Полно людей было в то время. Нашего как зашвырнуло, до самого госпиталя, пока глаза не промыл, ничего не видел. Весь в крови, в грязи, в пылище, ребята боялись, что не выживет он. Но повезло. В госпитале из него осколки всю ночь тянули. А потом здесь, у меня, восемь вытащили. Мелкие, но очень острые, опасные. Так я все не верил, что не осталось в нем железа. На голове, на животе и шее много шрамов. Да и сам рыжик изменился. Разучился смеяться и заикаться стал. Особо когда злился, не поймешь что говорит. А уж какой веселый парень был, солнечный, добрый; все война отняла, седым его сделала. Дома не враз признали.
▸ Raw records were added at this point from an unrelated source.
-- ==== Sys2Proof/Machine/Frame.lean ====
section
/-! DEFINITION. The Frame Codec as functions on byte sequences: the frame formats of 30_encoding.md rules R92 to R99,
the decoder's checks and arms in the order of 42_decode.md rules R171 to R179, and the reading back of a request
frame's fields at the offsets of its format (41_encode.md rule R156). -/

namespace Sys2Proof

/-- The bytes the encoder puts before the checksum (R151 to R153; formats R92 to R94). -/
def requestBody : Request → Bytes
  | .rhr addr start count =>
      [addr, Config.fcRhr, hiByte start, loByte start, hiByte count, loByte count]
  | .wsr addr reg value =>
      [addr, Config.fcWsr, hiByte reg, loByte reg, hiByte value, loByte value]
  | .wmr addr start values =>
      [addr, Config.fcWmr, hiByte start, loByte start, 0x00#8, BitVec.ofNat 8 values.length,
        BitVec.ofNat 8 (2 * values.length)] ++ wordBytes values

/-- The whole request frame (R90, R154). -/
def requestFrame (q : Request) : Bytes := withChecksum (requestBody q)

/-- The bytes of a response before the checksum (R96 to R98). -/
def responseBody : Response → Bytes
  | .rhr addr values => [addr, Config.fcRhr, BitVec.ofNat 8 (2 * values.length)] ++ wordBytes values
  | .wsr addr reg value =>
      [addr, Config.fcWsr, hiByte reg, loByte reg, hiByte value, loByte value]
  | .wmr addr start count =>
      [addr, Config.fcWmr, hiByte start, loByte start, hiByte count, loByte count]

/-- The whole response frame (R90, R96 to R98). -/
def responseFrame (r : Response) : Bytes := withChecksum (responseBody r)

/-- An exception response (R99). -/
def exceptionFrame (addr fc code : Byte) : Bytes := withChecksum [addr, fc, code]

/-- The length check of R172. -/
def frameLengthOk (n : Nat) : Bool := Config.minFrame ≤ n && n ≤ Config.maxFrame

/-- Exception arm `DEC.EXC` (R174, R178). -/
def decodeExc (buf : Bytes) : Except FrameError Response :=
  if buf.length - 4 ≠ 1 then .error .malformedFrame
  else .error (.protocolException (byteAt buf 0) (byteAt buf 1) (byteAt buf 2))

/-- The three internal checks of R175 and the expected count, in the rule's order. -/
def readShapeOk (buf : Bytes) (nExp : Option Nat) : Bool :=
  let p := buf.length - 4
  let bc := (byteAt buf 2).toNat
  if p < 1 then false
  else if bc ≠ p - 1 then false
  else if bc = 0 || (byteAt buf 2).getLsbD 0 then false
  else match nExp with
    | none => true
    | some n => bc / 2 == n

/-- Read arm `DEC.RHR` (R175). -/
def decodeRhr (buf : Bytes) (nExp : Option Nat) : Except FrameError Response :=
  if readShapeOk buf nExp then
    .ok (.rhr (byteAt buf 0) (wordsAt buf 3 ((byteAt buf 2).toNat / 2)))
  else .error .malformedFrame

/-- Single-write arm `DEC.WSR` (R176). -/
def decodeWsr (buf : Bytes) : Except FrameError Response :=
  if buf.length ≠ 8 then .error .malformedFrame
  else .ok (.wsr (byteAt buf 0) (wordAt buf 2) (wordAt buf 4))

/-- Multiple-write arm `DEC.WMR` (R177). -/
def decodeWmr (buf : Bytes) : Except FrameError Response :=
  if buf.length ≠ 8 then .error .malformedFrame
  else .ok (.wmr (byteAt buf 0) (wordAt buf 2) (wordAt buf 4))

/-- The map of the function code (R105; R171 steps 3 and 4): the exception flag first, then the three function
codes, everything else malformed (R106, R179). -/
def decodeArm (buf : Bytes) (nExp : Option Nat) : Except FrameError Response :=
  if (byteAt buf 1).getLsbD 7 then decodeExc buf
  else if byteAt buf 1 = Config.fcRhr then decodeRhr buf nExp
  else if byteAt buf 1 = Config.fcWsr then decodeWsr buf
  else if byteAt buf 1 = Config.fcWmr then decodeWmr buf
  else .error .malformedFrame

/-- `decode` (R170) in the normative order of R171: length, checksum, exception flag, function code. -/
def decodeFrame (buf : Bytes) (nExp : Option Nat) : Except FrameError Response :=
  if !frameLengthOk buf.length then .error .malformedFrame
  else if !checksumGood buf then .error .checksumMismatch
  else decodeArm buf nExp

/-- The Request a request frame carries, read back at the offsets of R92 to R94; none when the bytes are no such
frame. The block itself never decodes requests (R91): this is how the model reads a frame on its request channel
(notes/assumptions/23). -/
def parseRequest (buf : Bytes) : Option Request :=
  if !frameLengthOk buf.length || !checksumGood buf then none
  else if byteAt buf 1 = Config.fcRhr then
    if buf.length = 8 then some (.rhr (byteAt buf 0) (wordAt buf 2) (wordAt buf 4)) else none
  else if byteAt buf 1 = Config.fcWsr then
    if buf.length = 8 then some (.wsr (byteAt buf 0) (wordAt buf 2) (wordAt buf 4)) else none
  else if byteAt buf 1 = Config.fcWmr then
    if buf.length = 9 + 2 * (wordAt buf 4).toNat && (byteAt buf 6).toNat == 2 * (wordAt buf 4).toNat then
      some (.wmr (byteAt buf 0) (wordAt buf 2) (wordsAt buf 7 (wordAt buf 4).toNat))
    else none
  else none

end Sys2Proof
end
— А невеста к нему вернулась?
— Заявилась. Да он ее видеть не схотел. Закрыл дверь прямо перед носом девки и сказал ей, что схоронил любовь свою в Чечне. И теперь об ней вспоминать не хочет. Так вот Пал Палыч все мне просказал про жизнь солдатскую на войне. Не приведись такое испытать никому больше. Будь она проклята, эта война! Слаб тот правитель, что не умеет ее остановить. Война отбирает у всех единое, самое дорогое — жизнь. Победа иль погром не стоят и капли крови. Я за свой век много чего испытал и видел. Но ни одно горе не сравнится с войной. А потому сказываю, что и тебя мамка родила для жизни, Зачем надо от ей в погибель соваться? Иль ты дурней всех?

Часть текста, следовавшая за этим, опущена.